EXERCISE INSTRUCTIONS |
The lines to repeat are those below from the one containing "match t.output with" down to the one containing "second vector of every instruction (95_test_vectors.md part 2", both included; reproduce them exactly and nothing else.

THE DATA |
■ ■ ■ ■

-- ==== Sys2Proof/Machine/LoadStore.lean ====
section
/-! DEFINITION. The meanings of loads, stores, `ll` and `sc` (48_loadstore.md): each emits its decoded instruction and advances `addr`.
No address is computed, no memory is touched, no reservation is set or tested (48_loadstore.md R320, 20_memory.md R27). -/

namespace Sys2Proof.Machine

/-- `lb` (48_loadstore.md R321; class 42_formatter.md R113). -/
def execLb (rt : RegIndex) (imm : Imm16) (rs : RegIndex) (s : State) : Host.Outcome State Fault Refusal :=
  complete "lb" .I (textRtOffBase rt imm rs) s

/-- `lh` (48_loadstore.md R322; class 42_formatter.md R113). -/
def execLh (rt : RegIndex) (imm : Imm16) (rs : RegIndex) (s : State) : Host.Outcome State Fault Refusal :=
  complete "lh" .I (textRtOffBase rt imm rs) s

/-- `lw` (48_loadstore.md R323; class 42_formatter.md R113). -/
def execLw (rt : RegIndex) (imm : Imm16) (rs : RegIndex) (s : State) : Host.Outcome State Fault Refusal :=
  complete "lw" .I (textRtOffBase rt imm rs) s

/-- `lbu` (48_loadstore.md R324; class 42_formatter.md R113). -/
def execLbu (rt : RegIndex) (imm : Imm16) (rs : RegIndex) (s : State) : Host.Outcome State Fault Refusal :=
  complete "lbu" .I (textRtOffBase rt imm rs) s

/-- `lhu` (48_loadstore.md R325; class 42_formatter.md R113). -/
def execLhu (rt : RegIndex) (imm : Imm16) (rs : RegIndex) (s : State) : Host.Outcome State Fault Refusal :=
  complete "lhu" .I (textRtOffBase rt imm rs) s

/-- `sb` (48_loadstore.md R326; class 42_formatter.md R113). -/
def execSb (rt : RegIndex) (imm : Imm16) (rs : RegIndex) (s : State) : Host.Outcome State Fault Refusal :=
  complete "sb" .I (textRtOffBase rt imm rs) s

/-- `sh` (48_loadstore.md R327; class 42_formatter.md R113). -/
def execSh (rt : RegIndex) (imm : Imm16) (rs : RegIndex) (s : State) : Host.Outcome State Fault Refusal :=
  complete "sh" .I (textRtOffBase rt imm rs) s

/-- `sw` (48_loadstore.md R328; class 42_formatter.md R113). -/
def execSw (rt : RegIndex) (imm : Imm16) (rs : RegIndex) (s : State) : Host.Outcome State Fault Refusal :=
  complete "sw" .I (textRtOffBase rt imm rs) s

/-- `ll` (48_loadstore.md R329; class 42_formatter.md R113). -/
def execLl (rt : RegIndex) (imm : Imm16) (rs : RegIndex) (s : State) : Host.Outcome State Fault Refusal :=
  complete "ll" .I (textRtOffBase rt imm rs) s

/-- `sc` (48_loadstore.md R330; class 42_formatter.md R113). -/
def execSc (rt : RegIndex) (imm : Imm16) (rs : RegIndex) (s : State) : Host.Outcome State Fault Refusal :=
  complete "sc" .I (textRtOffBase rt imm rs) s

end Sys2Proof.Machine
end

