-- ==== Sys2Proof/Tests/Slice0.lean ====
section
/-! SUPPORT. The model's own tests: words and texts from 95_test_vectors.md, and one witness for every statement with hypotheses. -/

namespace Sys2Proof.Tests

open Sys2Proof.Machine

/-- A fresh run with the default parameters on a stream. -/
def start (bytes : List Byte) : State := State.fresh Config.defaults bytes

/-- One step on the word `w` after reset emits one result at address 0 with this line and format, and moves `addr` to 4. -/
def shows (w : Nat) (line : Text) (format : Format) : Bool :=
  match step (State.reset.withFetchWord 32 w) with
  | .next t =>
    match t.output with
    | [.ok d] => d.line == line && d.format == format && d.address == 0 && t.addr == 4 && t.consumed == 4
    | _ => false
  | _ => false

/-! WellFormed: the one check, its ill-formed term refused, and terms beside it accepted (30_encoding.md R55). -/

theorem test_wf_sll_all_zero_refused : (Instr.sll 0 0 0 0).wf = false := by decide

theorem test_wf_sll_beside_zero : (Instr.sll 1 0 0 0).wf = true ∧ (Instr.sll 0 1 0 0).wf = true ∧
    (Instr.sll 0 0 1 0).wf = true ∧ (Instr.sll 0 0 0 1).wf = true ∧ Instr.nop.wf = true ∧ (Instr.srl 0 0 0 0).wf = true := by
  decide

/-! Decoding: the zero word and its neighbours (95_test_vectors.md part 2 section 6), the fields and the words of part 1. -/

theorem test_decode_nop : decodeTableWord 32 0 = some .nop ∧ decodeTableWord 32 0x00200000 = some (.sll 1 0 0 0) ∧
    decodeTableWord 32 0x000007C0 = some (.sll 0 0 0 31) ∧ decodeTableWord 32 0x00000001 = none := by
  decide

theorem test_fields_slices : fieldsOf 0x8FA8FFFC#32 = .ok ⟨0x23, 29, 8, 31, 31, 0x3C, 0xFFFC, 0x3A8FFFC⟩ ∧
    fieldsOf 0x55555555#32 = .ok ⟨0x15, 10, 21, 10, 21, 0x15, 0x5555, 0x1555555⟩ := by
  decide

theorem test_decode_bytes : decodeBytes [0x20, 0x40, 0x2A, 0x01, 0x99] = .ok (.add 9 10 8 0, [0x99]) ∧
    decodeBytes [0x20, 0x40, 0x2A] = .error .truncated ∧ decodeBytes [] = .error .endOfInput := by
  decide

theorem test_encode : encode (.add 9 10 8 0) = 0x012A4020#32 ∧ encode (.bltz 4 0xFFFC) = 0x0480FFFC#32 ∧
    encode (.mul 9 10 8 0) = 0x712A4002#32 ∧ encode (.j 4) = 0x08000004#32 ∧ encode (.beq 0 0 0xFFFE) = 0x1000FFFE#32 ∧
    encode (.addi 29 8 0xFFF0) = 0x23A8FFF0#32 ∧ encode (.trap 0xA) = 0x6800000A#32 ∧ encode (.lw 29 8 4) = 0x8FA80004#32 := by
  decide

theorem test_number_texts : hexs (-32768) = "-0x8000" ∧ hexs 0 = "0x0" ∧ hexu 0xABCD = "0xabcd" ∧ dec 4294967295 = "4294967295" ∧
    hexs (sext16 0x8001) = "-0x7fff" ∧ textTarget 0x2000000 = "4261412864" := by
  decide

/-! Witnesses of the statements about families: the second vector of every instruction (95_test_vectors.md part 2
section 5: ignored fields all ones, corner operands) meets its mask, and decodes to the instruction with those fields. -/

theorem witness_ShiftByAmountDecodesAndPrints :
    (0x03E00040#32 &&& 0xFC00003F#32 = 0x00000000#32 ∧ decodeTableWord 32 0x03E00040 = some (.sll 31#5 0#5 0#5 1#5)) ∧
    (0x03FFF802#32 &&& 0xFC00003F#32 = 0x00000002#32 ∧ decodeTableWord 32 0x03FFF802 = some (.srl 31#5 31#5 31#5 0#5)) ∧
    (0x03E0FFC3#32 &&& 0xFC00003F#32 = 0x00000003#32 ∧ decodeTableWord 32 0x03E0FFC3 = some (.sra 31#5 0#5 31#5 31#5)) := by
  decide

theorem witness_ShiftByRegisterDecodesAndPrints :
    (0x03FFFFC4#32 &&& 0xFC00003F#32 = 0x00000004#32 ∧ decodeTableWord 32 0x03FFFFC4 = some (.sllv 31#5 31#5 31#5 31#5)) ∧
    (0x000007C6#32 &&& 0xFC00003F#32 = 0x00000006#32 ∧ decodeTableWord 32 0x000007C6 = some (.srlv 0#5 0#5 0#5 31#5)) ∧
    (0x03E0FFC7#32 &&& 0xFC00003F#32 = 0x00000007#32 ∧ decodeTableWord 32 0x03E0FFC7 = some (.srav 31#5 0#5 31#5 31#5)) := by
  decide

theorem witness_JumpRegisterDecodesAndPrints :
    (0x001FFFC8#32 &&& 0xFC00003F#32 = 0x00000008#32 ∧ decodeTableWord 32 0x001FFFC8 = some (.jr 0#5 31#5 31#5 31#5)) ∧
    (0x001F07C9#32 &&& 0xFC00003F#32 = 0x00000009#32 ∧ decodeTableWord 32 0x001F07C9 = some (.jalr 0#5 31#5 0#5 31#5)) := by
  decide

theorem witness_HiLoMovesDecodeAndPrint :
    (0x03FFFFD0#32 &&& 0xFC00003F#32 = 0x00000010#32 ∧ decodeTableWord 32 0x03FFFFD0 = some (.mfhi 31#5 31#5 31#5 31#5)) ∧
    (0x03FFFFD1#32 &&& 0xFC00003F#32 = 0x00000011#32 ∧ decodeTableWord 32 0x03FFFFD1 = some (.mthi 31#5 31#5 31#5 31#5)) ∧
    (0x03FF07D2#32 &&& 0xFC00003F#32 = 0x00000012#32 ∧ decodeTableWord 32 0x03FF07D2 = some (.mflo 31#5 31#5 0#5 31#5)) ∧
    (0x001FFFD3#32 &&& 0xFC00003F#32 = 0x00000013#32 ∧ decodeTableWord 32 0x001FFFD3 = some (.mtlo 0#5 31#5 31#5 31#5)) := by
  decide

theorem witness_MultiplyDivideDecodeAndPrint :
    (0x03FFFFD8#32 &&& 0xFC00003F#32 = 0x00000018#32 ∧ decodeTableWord 32 0x03FFFFD8 = some (.mult 31#5 31#5 31#5 31#5)) ∧
    (0x0000FFD9#32 &&& 0xFC00003F#32 = 0x00000019#32 ∧ decodeTableWord 32 0x0000FFD9 = some (.multu 0#5 0#5 31#5 31#5)) ∧
    (0x03E0FFDA#32 &&& 0xFC00003F#32 = 0x0000001A#32 ∧ decodeTableWord 32 0x03E0FFDA = some (.div 31#5 0#5 31#5 31#5)) ∧
    (0x001FFFDB#32 &&& 0xFC00003F#32 = 0x0000001B#32 ∧ decodeTableWord 32 0x001FFFDB = some (.divu 0#5 31#5 31#5 31#5)) := by
  decide

theorem witness_AddSubtractCompareDecodeAndPrint :
    (0x03FFFFE0#32 &&& 0xFC00003F#32 = 0x00000020#32 ∧ decodeTableWord 32 0x03FFFFE0 = some (.add 31#5 31#5 31#5 31#5)) ∧
    (0x000007E1#32 &&& 0xFC00003F#32 = 0x00000021#32 ∧ decodeTableWord 32 0x000007E1 = some (.addu 0#5 0#5 0#5 31#5)) ∧
    (0x001FFFE2#32 &&& 0xFC00003F#32 = 0x00000022#32 ∧ decodeTableWord 32 0x001FFFE2 = some (.sub 0#5 31#5 31#5 31#5)) ∧
    (0x03E007E3#32 &&& 0xFC00003F#32 = 0x00000023#32 ∧ decodeTableWord 32 0x03E007E3 = some (.subu 31#5 0#5 0#5 31#5)) ∧
    (0x03FFFFEA#32 &&& 0xFC00003F#32 = 0x0000002A#32 ∧ decodeTableWord 32 0x03FFFFEA = some (.slt 31#5 31#5 31#5 31#5)) ∧
    (0x000007EB#32 &&& 0xFC00003F#32 = 0x0000002B#32 ∧ decodeTableWord 32 0x000007EB = some (.sltu 0#5 0#5 0#5 31#5)) := by
  decide

theorem witness_LogicalDecodeAndPrint :
    (0x03E0FFE4#32 &&& 0xFC00003F#32 = 0x00000024#32 ∧ decodeTableWord 32 0x03E0FFE4 = some (.and 31#5 0#5 31#5 31#5)) ∧
    (0x001F07E5#32 &&& 0xFC00003F#32 = 0x00000025#32 ∧ decodeTableWord 32 0x001F07E5 = some (.or 0#5 31#5 0#5 31#5)) ∧
    (0x0000FFE6#32 &&& 0xFC00003F#32 = 0x00000026#32 ∧ decodeTableWord 32 0x0000FFE6 = some (.xor 0#5 0#5 31#5 31#5)) ∧
    (0x03FF07E7#32 &&& 0xFC00003F#32 = 0x00000027#32 ∧ decodeTableWord 32 0x03FF07E7 = some (.nor 31#5 31#5 0#5 31#5)) := by
  decide

theorem witness_RegimmBranchesDecodeAndPrint :
    (0x07E08000#32 &&& 0xFC1F0000#32 = 0x04000000#32 ∧ decodeTableWord 32 0x07E08000 = some (.bltz 31#5 0x8000#16)) ∧
    (0x04017FFF#32 &&& 0xFC1F0000#32 = 0x04010000#32 ∧ decodeTableWord 32 0x04017FFF = some (.bgez 0#5 0x7FFF#16)) ∧
    (0x07F0FFFF#32 &&& 0xFC1F0000#32 = 0x04100000#32 ∧ decodeTableWord 32 0x07F0FFFF = some (.bltzal 31#5 0xFFFF#16)) ∧
    (0x07F10000#32 &&& 0xFC1F0000#32 = 0x04110000#32 ∧ decodeTableWord 32 0x07F10000 = some (.bgezal 31#5 0x0#16)) := by
  decide

theorem witness_TrapImmediatesDecodeAndPrint :
    (0x07E88000#32 &&& 0xFC1F0000#32 = 0x04080000#32 ∧ decodeTableWord 32 0x07E88000 = some (.tgei 31#5 0x8000#16)) ∧
    (0x0409FFFF#32 &&& 0xFC1F0000#32 = 0x04090000#32 ∧ decodeTableWord 32 0x0409FFFF = some (.tgeiu 0#5 0xFFFF#16)) ∧
    (0x07EAFFF6#32 &&& 0xFC1F0000#32 = 0x040A0000#32 ∧ decodeTableWord 32 0x07EAFFF6 = some (.tlti 31#5 0xFFF6#16)) ∧
    (0x040B8001#32 &&& 0xFC1F0000#32 = 0x040B0000#32 ∧ decodeTableWord 32 0x040B8001 = some (.tltiu 0#5 0x8001#16)) ∧
    (0x07EC7FFF#32 &&& 0xFC1F0000#32 = 0x040C0000#32 ∧ decodeTableWord 32 0x07EC7FFF = some (.teqi 31#5 0x7FFF#16)) ∧
    (0x040E0000#32 &&& 0xFC1F0000#32 = 0x040E0000#32 ∧ decodeTableWord 32 0x040E0000 = some (.tnei 0#5 0x0#16)) := by
  decide

theorem witness_MultiplyAccumulateDecodesAndPrints :
    (0x73FFFFC0#32 &&& 0xFC00003F#32 = 0x70000000#32 ∧ decodeTableWord 32 0x73FFFFC0 = some (.madd 31#5 31#5 31#5 31#5)) ∧
    (0x7000FFC1#32 &&& 0xFC00003F#32 = 0x70000001#32 ∧ decodeTableWord 32 0x7000FFC1 = some (.maddu 0#5 0#5 31#5 31#5)) ∧
    (0x73FFFFC2#32 &&& 0xFC00003F#32 = 0x70000002#32 ∧ decodeTableWord 32 0x73FFFFC2 = some (.mul 31#5 31#5 31#5 31#5)) ∧
    (0x73E0FFC4#32 &&& 0xFC00003F#32 = 0x70000004#32 ∧ decodeTableWord 32 0x73E0FFC4 = some (.msub 31#5 0#5 31#5 31#5)) ∧
    (0x701FFFC5#32 &&& 0xFC00003F#32 = 0x70000005#32 ∧ decodeTableWord 32 0x701FFFC5 = some (.msubu 0#5 31#5 31#5 31#5)) := by
  decide

theorem witness_CountLeadingDecodesAndPrints :
    (0x73FFFFE0#32 &&& 0xFC00003F#32 = 0x70000020#32 ∧ decodeTableWord 32 0x73FFFFE0 = some (.clz 31#5 31#5 31#5 31#5)) ∧
    (0x701F07E1#32 &&& 0xFC00003F#32 = 0x70000021#32 ∧ decodeTableWord 32 0x701F07E1 = some (.clo 0#5 31#5 0#5 31#5)) := by
  decide

theorem witness_JumpsDecodeAndPrint :
    (0x0BFFFFFF#32 &&& 0xFC000000#32 = 0x08000000#32 ∧ decodeTableWord 32 0x0BFFFFFF = some (.j 0x3FFFFFF#26)) ∧
    (0x0E000000#32 &&& 0xFC000000#32 = 0x0C000000#32 ∧ decodeTableWord 32 0x0E000000 = some (.jal 0x2000000#26)) := by
  decide

theorem witness_EqualityBranchesDecodeAndPrint :
    (0x13FF8000#32 &&& 0xFC000000#32 = 0x10000000#32 ∧ decodeTableWord 32 0x13FF8000 = some (.beq 31#5 31#5 0x8000#16)) ∧
    (0x141F7FFF#32 &&& 0xFC000000#32 = 0x14000000#32 ∧ decodeTableWord 32 0x141F7FFF = some (.bne 0#5 31#5 0x7FFF#16)) := by
  decide

theorem witness_SignBranchesDecodeAndPrint :
    (0x1BFF0000#32 &&& 0xFC000000#32 = 0x18000000#32 ∧ decodeTableWord 32 0x1BFF0000 = some (.blez 31#5 31#5 0x0#16)) ∧
    (0x1C1FFFFF#32 &&& 0xFC000000#32 = 0x1C000000#32 ∧ decodeTableWord 32 0x1C1FFFFF = some (.bgtz 0#5 31#5 0xFFFF#16)) := by
  decide

theorem witness_ImmediateArithmeticDecodesAndPrints :
    (0x23FF8000#32 &&& 0xFC000000#32 = 0x20000000#32 ∧ decodeTableWord 32 0x23FF8000 = some (.addi 31#5 31#5 0x8000#16)) ∧
    (0x24007FFF#32 &&& 0xFC000000#32 = 0x24000000#32 ∧ decodeTableWord 32 0x24007FFF = some (.addiu 0#5 0#5 0x7FFF#16)) ∧
    (0x281FFFFF#32 &&& 0xFC000000#32 = 0x28000000#32 ∧ decodeTableWord 32 0x281FFFFF = some (.slti 0#5 31#5 0xFFFF#16)) ∧
    (0x2FE0FFFF#32 &&& 0xFC000000#32 = 0x2C000000#32 ∧ decodeTableWord 32 0x2FE0FFFF = some (.sltiu 31#5 0#5 0xFFFF#16)) := by
  decide

theorem witness_ImmediateLogicalDecodesAndPrints :
    (0x33FF0000#32 &&& 0xFC000000#32 = 0x30000000#32 ∧ decodeTableWord 32 0x33FF0000 = some (.andi 31#5 31#5 0x0#16)) ∧
    (0x34008000#32 &&& 0xFC000000#32 = 0x34000000#32 ∧ decodeTableWord 32 0x34008000 = some (.ori 0#5 0#5 0x8000#16)) ∧
    (0x381FFFFF#32 &&& 0xFC000000#32 = 0x38000000#32 ∧ decodeTableWord 32 0x381FFFFF = some (.xori 0#5 31#5 0xFFFF#16)) := by
  decide

theorem witness_LoadImmediateDecodesAndPrints :
    (0x3FFFFFFF#32 &&& 0xFC000000#32 = 0x3C000000#32 ∧ decodeTableWord 32 0x3FFFFFFF = some (.lui 31#5 31#5 0xFFFF#16)) ∧
    (0x63E00000#32 &&& 0xFC000000#32 = 0x60000000#32 ∧ decodeTableWord 32 0x63E00000 = some (.llo 31#5 0#5 0x0#16)) ∧
    (0x67FF8000#32 &&& 0xFC000000#32 = 0x64000000#32 ∧ decodeTableWord 32 0x67FF8000 = some (.lhi 31#5 31#5 0x8000#16)) := by
  decide

theorem witness_TrapDecodesAndPrints :
    (0x6BFFFFFF#32 &&& 0xFC000000#32 = 0x68000000#32 ∧ decodeTableWord 32 0x6BFFFFFF = some (.trap 0x3FFFFFF#26)) := by
  decide

theorem witness_LoadsDecodeAndPrint :
    (0x83FF8000#32 &&& 0xFC000000#32 = 0x80000000#32 ∧ decodeTableWord 32 0x83FF8000 = some (.lb 31#5 31#5 0x8000#16)) ∧
    (0x8400FFFF#32 &&& 0xFC000000#32 = 0x84000000#32 ∧ decodeTableWord 32 0x8400FFFF = some (.lh 0#5 0#5 0xFFFF#16)) ∧
    (0x8FBFFFFC#32 &&& 0xFC000000#32 = 0x8C000000#32 ∧ decodeTableWord 32 0x8FBFFFFC = some (.lw 29#5 31#5 0xFFFC#16)) ∧
    (0x93E07FFF#32 &&& 0xFC000000#32 = 0x90000000#32 ∧ decodeTableWord 32 0x93E07FFF = some (.lbu 31#5 0#5 0x7FFF#16)) ∧
    (0x941F8001#32 &&& 0xFC000000#32 = 0x94000000#32 ∧ decodeTableWord 32 0x941F8001 = some (.lhu 0#5 31#5 0x8001#16)) := by
  decide

theorem witness_StoresDecodeAndPrint :
    (0xA0000000#32 &&& 0xFC000000#32 = 0xA0000000#32 ∧ decodeTableWord 32 0xA0000000 = some (.sb 0#5 0#5 0x0#16)) ∧
    (0xA7FF7FFF#32 &&& 0xFC000000#32 = 0xA4000000#32 ∧ decodeTableWord 32 0xA7FF7FFF = some (.sh 31#5 31#5 0x7FFF#16)) ∧
    (0xAFA08000#32 &&& 0xFC000000#32 = 0xAC000000#32 ∧ decodeTableWord 32 0xAFA08000 = some (.sw 29#5 0#5 0x8000#16)) := by
  decide

theorem witness_LinkedPairDecodesAndPrints :
    (0xC3FFFFFF#32 &&& 0xFC000000#32 = 0xC0000000#32 ∧ decodeTableWord 32 0xC3FFFFFF = some (.ll 31#5 31#5 0xFFFF#16)) ∧
    (0xE0008000#32 &&& 0xFC000000#32 = 0xE0000000#32 ∧ decodeTableWord 32 0xE0008000 = some (.sc 0#5 0#5 0x8000#16)) := by
  decide

/-! One step on the first vector of every instruction (95_test_vectors.md part 2 section 5): the line, the format, `addr`. -/

theorem test_step_special_shift_jump :
    shows 0x00000000 "nop" .R = true ∧
    shows 0x00094100 "sll $t0, $t1, 4" .R = true ∧
    shows 0x000947C2 "srl $t0, $t1, 31" .R = true ∧
    shows 0x000A5403 "sra $t2, $t2, 16" .R = true ∧
    shows 0x01494004 "sllv $t0, $t1, $t2" .R = true ∧
    shows 0x00A41006 "srlv $v0, $a0, $a1" .R = true ∧
    shows 0x02518007 "srav $s0, $s1, $s2" .R = true ∧
    shows 0x03E00008 "jr $ra" .R = true ∧
    shows 0x0320F809 "jalr $ra, $t9" .R = true := by
  refine ⟨?_, ?_, ?_, ?_, ?_, ?_, ?_, ?_, ?_⟩ <;> decide

theorem test_step_special_hilo :
    shows 0x00001010 "mfhi $v0" .R = true ∧
    shows 0x00800011 "mthi $a0" .R = true ∧
    shows 0x00001812 "mflo $v1" .R = true ∧
    shows 0x00A00013 "mtlo $a1" .R = true ∧
    shows 0x00850018 "mult $a0, $a1" .R = true ∧
    shows 0x01090019 "multu $t0, $t1" .R = true ∧
    shows 0x0085001A "div $a0, $a1" .R = true ∧
    shows 0x0211001B "divu $s0, $s1" .R = true := by
  refine ⟨?_, ?_, ?_, ?_, ?_, ?_, ?_, ?_⟩ <;> decide

theorem test_step_special_alu :
    shows 0x012A4020 "add $t0, $t1, $t2" .R = true ∧
    shows 0x00801021 "addu $v0, $a0, $zero" .R = true ∧
    shows 0x012A4022 "sub $t0, $t1, $t2" .R = true ∧
    shows 0x02328023 "subu $s0, $s1, $s2" .R = true ∧
    shows 0x012A4024 "and $t0, $t1, $t2" .R = true ∧
    shows 0x00402025 "or $a0, $v0, $zero" .R = true ∧
    shows 0x01084026 "xor $t0, $t0, $t0" .R = true ∧
    shows 0x01204027 "nor $t0, $t1, $zero" .R = true ∧
    shows 0x012A402A "slt $t0, $t1, $t2" .R = true ∧
    shows 0x0085082B "sltu $at, $a0, $a1" .R = true := by
  refine ⟨?_, ?_, ?_, ?_, ?_, ?_, ?_, ?_, ?_, ?_⟩ <;> decide

theorem test_step_regimm :
    shows 0x0480FFFC "bltz $a0, -0x4" .I = true ∧
    shows 0x05010008 "bgez $t0, 0x8" .I = true ∧
    shows 0x04900010 "bltzal $a0, 0x10" .I = true ∧
    shows 0x04110040 "bgezal $zero, 0x40" .I = true ∧
    shows 0x04880064 "tgei $a0, 0x64" .I = true ∧
    shows 0x04890064 "tgeiu $a0, 0x64" .I = true ∧
    shows 0x04AA0000 "tlti $a1, 0x0" .I = true ∧
    shows 0x04AB0001 "tltiu $a1, 0x1" .I = true ∧
    shows 0x044C000A "teqi $v0, 0xa" .I = true ∧
    shows 0x044EFFFF "tnei $v0, -0x1" .I = true := by
  refine ⟨?_, ?_, ?_, ?_, ?_, ?_, ?_, ?_, ?_, ?_⟩ <;> decide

■ ■ ■ ■

SOLUTION TO THE PROBLEM |
    match t.output with
    | [.ok d] => d.line == line && d.format == format && d.address == 0 && t.addr == 4 && t.consumed == 4
    | _ => false
  | _ => false

/-! WellFormed: the one check, its ill-formed term refused, and terms beside it accepted (30_encoding.md R55). -/

theorem test_wf_sll_all_zero_refused : (Instr.sll 0 0 0 0).wf = false := by decide

theorem test_wf_sll_beside_zero : (Instr.sll 1 0 0 0).wf = true ∧ (Instr.sll 0 1 0 0).wf = true ∧
    (Instr.sll 0 0 1 0).wf = true ∧ (Instr.sll 0 0 0 1).wf = true ∧ Instr.nop.wf = true ∧ (Instr.srl 0 0 0 0).wf = true := by
  decide

/-! Decoding: the zero word and its neighbours (95_test_vectors.md part 2 section 6), the fields and the words of part 1. -/

theorem test_decode_nop : decodeTableWord 32 0 = some .nop ∧ decodeTableWord 32 0x00200000 = some (.sll 1 0 0 0) ∧
    decodeTableWord 32 0x000007C0 = some (.sll 0 0 0 31) ∧ decodeTableWord 32 0x00000001 = none := by
  decide

theorem test_fields_slices : fieldsOf 0x8FA8FFFC#32 = .ok ⟨0x23, 29, 8, 31, 31, 0x3C, 0xFFFC, 0x3A8FFFC⟩ ∧
    fieldsOf 0x55555555#32 = .ok ⟨0x15, 10, 21, 10, 21, 0x15, 0x5555, 0x1555555⟩ := by
  decide

theorem test_decode_bytes : decodeBytes [0x20, 0x40, 0x2A, 0x01, 0x99] = .ok (.add 9 10 8 0, [0x99]) ∧
    decodeBytes [0x20, 0x40, 0x2A] = .error .truncated ∧ decodeBytes [] = .error .endOfInput := by
  decide

theorem test_encode : encode (.add 9 10 8 0) = 0x012A4020#32 ∧ encode (.bltz 4 0xFFFC) = 0x0480FFFC#32 ∧
    encode (.mul 9 10 8 0) = 0x712A4002#32 ∧ encode (.j 4) = 0x08000004#32 ∧ encode (.beq 0 0 0xFFFE) = 0x1000FFFE#32 ∧
    encode (.addi 29 8 0xFFF0) = 0x23A8FFF0#32 ∧ encode (.trap 0xA) = 0x6800000A#32 ∧ encode (.lw 29 8 4) = 0x8FA80004#32 := by
  decide

theorem test_number_texts : hexs (-32768) = "-0x8000" ∧ hexs 0 = "0x0" ∧ hexu 0xABCD = "0xabcd" ∧ dec 4294967295 = "4294967295" ∧
    hexs (sext16 0x8001) = "-0x7fff" ∧ textTarget 0x2000000 = "4261412864" := by
  decide

/-! Witnesses of the statements about families: the second vector of every instruction (95_test_vectors.md part 2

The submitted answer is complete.